UTX is a dividend achiever as well as a component of the S&P 500 and Dow Jones Industrials indexes. It has been increasing its dividends for the past 14 consecutive years. From 1998 up until 2007 this dividend growth stock has delivered an annual average total return of 17.20 % to its shareholders.
At the same time company has managed to deliver a 14.50% average annual increase in its EPS since 1998.
Annual dividend payments have increased over the past 10 years by an average of 14.20% annually, which is the same as the growth in EPS. A 14 % growth in dividends translates into the dividend payment doubling almost every five years. If we look at historical data, going as far back as 1977, UTX has actually managed to double its dividend payment every seven and a half years on average.

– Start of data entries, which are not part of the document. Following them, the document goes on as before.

-- ==== Sys2Proof/Machine/Bytes.lean ====
section
/-! DEFINITION. Bytes and numbers: byte orders (R9), two's complement (R7), the CRC-32 of R93, the CRC-16 of the link headers,
HMAC-SHA-256 (R220) and SHA-384 (R324). -/

namespace Sys2Proof

/-- The `n` low bytes of a number, lowest first (R9, little-endian). -/
def leBytes (n v : Nat) : List Byte :=
  (List.range n).map fun i => BitVec.ofNat 8 (v / 2 ^ (8 * i))

/-- The `n` low bytes of a number, highest first (R9, network order). -/
def beBytes (n v : Nat) : List Byte :=
  (leBytes n v).reverse

/-- The number that bytes spell, lowest byte first. -/
def leNat (b : List Byte) : Nat :=
  match b with
  | [] => 0
  | x :: r => x.toNat + 256 * leNat r

/-- The number that bytes spell, highest byte first. -/
def beNat (b : List Byte) : Nat :=
  b.foldl (fun a x => a * 256 + x.toNat) 0

/-- `n` bytes from offset `off`, 0 beyond the end. -/
def slice (b : List Byte) (off n : Nat) : List Byte :=
  (List.range n).map fun i => b.getD (off + i) 0

/-- A little-endian field of `n` bytes at an offset. -/
def leAt (b : List Byte) (off n : Nat) : Nat :=
  leNat (slice b off n)

/-- A network-order field of `n` bytes at an offset. -/
def beAt (b : List Byte) (off n : Nat) : Nat :=
  beNat (slice b off n)

/-- Two's complement of a value in `n` bits (R7). -/
def wrapN (n : Nat) (v : Int) : Nat :=
  (v % (2 ^ n : Nat)).toNat

/-- The signed value of `n` bits (R7). -/
def signedN (n v : Nat) : Int :=
  let m := v % 2 ^ n
  if 2 ^ (n - 1) ≤ m then (m : Int) - (2 ^ n : Nat) else (m : Int)

/-- Bits `lo` to `lo + len - 1` of a number. -/
def bitsOf (v lo len : Nat) : Nat :=
  v / 2 ^ lo % 2 ^ len

/-- A saturating counter of 32 bits (Table 11-5). -/
def satAdd (v n : Nat) : Nat :=
  min (v + n) 0xFFFFFFFF

/-- A number of `Bool`. -/
def b2n (b : Bool) : Nat := if b then 1 else 0

/-- Padding with zero bytes to a multiple of `a` (R232). -/
def padTo (a : Nat) (b : List Byte) : List Byte :=
  b ++ List.replicate ((a - b.length % a) % a) 0

/-- A field of a packed block (R232): length and value. A field of 1, 2, 4 or 8 bytes is aligned to its size, any other to 8. -/
def packFields (fs : List (Nat × Nat)) : List Byte :=
  fs.foldl (fun acc f =>
    let a := if f.1 = 1 ∨ f.1 = 2 ∨ f.1 = 4 ∨ f.1 = 8 then f.1 else 8
    padTo a acc ++ leBytes f.1 f.2) []

/-- A status block (R232): packed fields, padded with zeros to a multiple of 8 bytes. -/
def packBlock (fs : List (Nat × Nat)) : List Byte :=
  padTo 8 (packFields fs)

/-- The offsets at which fields of the given lengths lie (R232). -/
def packOffsets (lens : List Nat) : List Nat :=
  let go := lens.foldl (fun (acc : List Nat × Nat) n =>
    let a := if n = 1 ∨ n = 2 ∨ n = 4 ∨ n = 8 then n else 8
    let o := (acc.2 + a - 1) / a * a
    (acc.1 ++ [o], o + n)) ([], 0)
  go.1

/-- One bit-reflected CRC step over eight bits. -/
def crcBits (poly : BitVec 32) (c : BitVec 32) : Nat → BitVec 32
  | 0 => c
  | n + 1 => crcBits poly (if c.getLsbD 0 then (c >>> 1) ^^^ poly else c >>> 1) n

/-- CRC-32 as R93 gives it: reflected polynomial 0x04C1_1DB7, initial value and final XOR all ones. -/
def crc32 (b : List Byte) : Nat :=
  ((b.foldl (fun c x => crcBits 0xEDB88320#32 (c ^^^ x.setWidth 32) 8) 0xFFFFFFFF#32) ^^^ 0xFFFFFFFF#32).toNat

/-- One step of a most-significant-first CRC-16 over eight bits. -/
def crc16Bits (poly : BitVec 16) (c : BitVec 16) : Nat → BitVec 16
  | 0 => c
  | n + 1 => crc16Bits poly (if c.getLsbD 15 then (c <<< 1) ^^^ poly else c <<< 1) n

/-- CRC-16 with polynomial 0x1021, most significant bit first, initial value 0xFFFF (R204). -/
def crc16 (b : List Byte) : Nat :=
  (b.foldl (fun (c : BitVec 16) (x : Byte) => crc16Bits 0x1021#16 (c ^^^ ((x.setWidth 16 : BitVec 16) <<< 8)) 8) 0xFFFF#16).toNat

/-! ### SHA-256 and SHA-384 (FIPS 180-4, by name in R220 and R324; PRESUMED, log 182), their constants computed as that standard defines them -/

/-- Whether a number is prime. -/
def isPrime (n : Nat) : Bool := decide (2 ≤ n) && (List.range n).all fun k => decide (k < 2) || decide (n % k ≠ 0)

/-- The largest `r` of `bits` more bits, above a start, with `r ^ e ≤ v`. -/
def rootFrom (e v : Nat) : Nat → Nat → Nat
  | r, 0 => r
  | r, n + 1 => rootFrom e v (if (r + 2 ^ n) ^ e ≤ v then r + 2 ^ n else r) n

/-- The first `w` bits of the fraction of the `e`-th root of `p`. -/
def rootBits (w e p : Nat) : BitVec w := BitVec.ofNat w (rootFrom e (p * 2 ^ (w * e)) 0 (w + 8))

/-- The first 64 primes for words of 32 bits, the first 80 for words of 64. -/
def shaPrimes (w : Nat) : List Nat := (List.range (if w = 32 then 312 else 410)).filter isPrime

/-- The eight working words of a round. -/
structure ShaVars (w : Nat) where
  a : BitVec w
  b : BitVec w
  c : BitVec w
  d : BitVec w
  e : BitVec w
  f : BitVec w
  g : BitVec w
  h : BitVec w
  deriving DecidableEq, Repr

/-- The word that a rotation by each of three amounts and an exclusive or makes of `x`. -/
def rot3 {w : Nat} (i j k : Nat) (x : BitVec w) : BitVec w := (x.rotateRight i ^^^ x.rotateRight j) ^^^ x.rotateRight k

/-- The same with a shift in place of the last rotation. -/
def rot2 {w : Nat} (i j k : Nat) (x : BitVec w) : BitVec w := (x.rotateRight i ^^^ x.rotateRight j) ^^^ x >>> k

/-- The message schedule is extended by `n` words; the list holds the newest word first, so the word `k` back stands at `k - 1`. -/
def shaExtend {w : Nat} (ws : List (BitVec w)) : Nat → List (BitVec w)
  | 0 => ws
  | n + 1 =>
    let back (k : Nat) : BitVec w := ws.getD (k - 1) 0
    let mixed := if w = 32 then rot2 7 18 3 (back 15) + rot2 17 19 10 (back 2) else rot2 1 8 7 (back 15) + rot2 19 61 6 (back 2)
    shaExtend ((back 16 + back 7 + mixed) :: ws) n

/-- One round, with the sum of its constant and its schedule word: `f` and `g` are chosen by `e`, and `a`, `b`, `c` vote. -/
def ShaVars.round {w : Nat} (v : ShaVars w) (kw : BitVec w) : ShaVars w :=
  let chosen := v.g ^^^ (v.e &&& (v.f ^^^ v.g))
  let voted := (v.a &&& (v.b ||| v.c)) ||| (v.b &&& v.c)
  let mixed := kw + v.h + chosen + (if w = 32 then rot3 6 11 25 v.e else rot3 14 18 41 v.e)
  let up := if w = 32 then rot3 2 13 22 v.a else rot3 28 34 39 v.a
  { a := mixed + voted + up, b := v.a, c := v.b, d := v.c, e := mixed + v.d, f := v.e, g := v.f, h := v.g }

/-- The hash value after a block: what the rounds leave is added word by word. -/
def ShaVars.add {w : Nat} (v u : ShaVars w) : ShaVars w :=
  ⟨v.a + u.a, v.b + u.b, v.c + u.c, v.d + u.d, v.e + u.e, v.f + u.f, v.g + u.g, v.h + u.h⟩

/-- The hash value before the first block, from the square roots of eight primes: the first eight for SHA-256, the next eight for SHA-384. -/
def ShaVars.start (w : Nat) : ShaVars w :=
  let x (i : Nat) : BitVec w := rootBits w 2 ((shaPrimes w).getD (if w = 32 then i else i + 8) 0)
  ⟨x 0, x 1, x 2, x 3, x 4, x 5, x 6, x 7⟩

/-- One block of 16 words; the round constants come from the cube roots of the primes. -/
def shaBlock {w : Nat} (v : ShaVars w) (b : List Byte) : ShaVars w :=
  let words := (List.range 16).map fun i => BitVec.ofNat w (beAt b (w / 8 * i) (w / 8))
  let schedule := (shaExtend words.reverse ((shaPrimes w).length - 16)).reverse
  v.add ((List.zipWith (fun p x => rootBits w 3 p + x) (shaPrimes w) schedule).foldl ShaVars.round v)

/-- The blocks of a padded message. -/
def shaBlocks {w : Nat} (v : ShaVars w) (b : List Byte) : Nat → ShaVars w
  | 0 => v
  | n + 1 => shaBlocks (shaBlock v (b.take (2 * w))) (b.drop (2 * w)) n

/-- The first `n` words of the hash of a message: with a set bit, zeros and the length in bits, in `w / 4` bytes, it fills whole blocks. -/
def shaOf (w n : Nat) (b : List Byte) : List Byte :=
  let zeros := (4 * w - 1 - w / 4 - b.length % (2 * w)) % (2 * w)
  let padded := b ++ [0x80] ++ List.replicate zeros 0 ++ beBytes (w / 4) (8 * b.length)
  let v := shaBlocks (ShaVars.start w) padded (padded.length / (2 * w))
  ([v.a, v.b, v.c, v.d, v.e, v.f, v.g, v.h].take n).flatMap fun x => beBytes (w / 8) x.toNat

/-- SHA-256 and SHA-384. -/
def sha256 (b : List Byte) : List Byte := shaOf 32 8 b
def sha384 (b : List Byte) : List Byte := shaOf 64 6 b

/-- HMAC-SHA-256 with a key of at most 64 bytes (RFC 2104, by name in R220). -/
def hmacSha256 (key msg : List Byte) : List Byte :=
  let k := key ++ List.replicate (64 - key.length) 0
  sha256 (k.map (· ^^^ 0x5c) ++ sha256 (k.map (· ^^^ 0x36) ++ msg))

end Sys2Proof
end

If we invested $100,000 in UTX on December 31, 1997 we would have bought 5494 shares (Adjusted for two 2:1 stock splits). In February 1998 your quarterly dividend income would have been $ 425.79. If you kept reinvesting the dividends though instead of spending them, your quarterly dividend income would have risen to $2032 by November 2007. For a period of 10 years, your quarterly dividend income has increased by 313 %. If you reinvested it though, your quarterly dividend income would have increased by 377 %.
The dividend payout has remained at or below 30% over our study period. A lower payout is always a plus, since it leaves room for consistent dividend growth minimizing the impact of short-term fluctuations in earnings.
I think that UTX is attractively valued with its low price/earnings multiple of 14, low DPR and a market average dividend yield of 2.10%.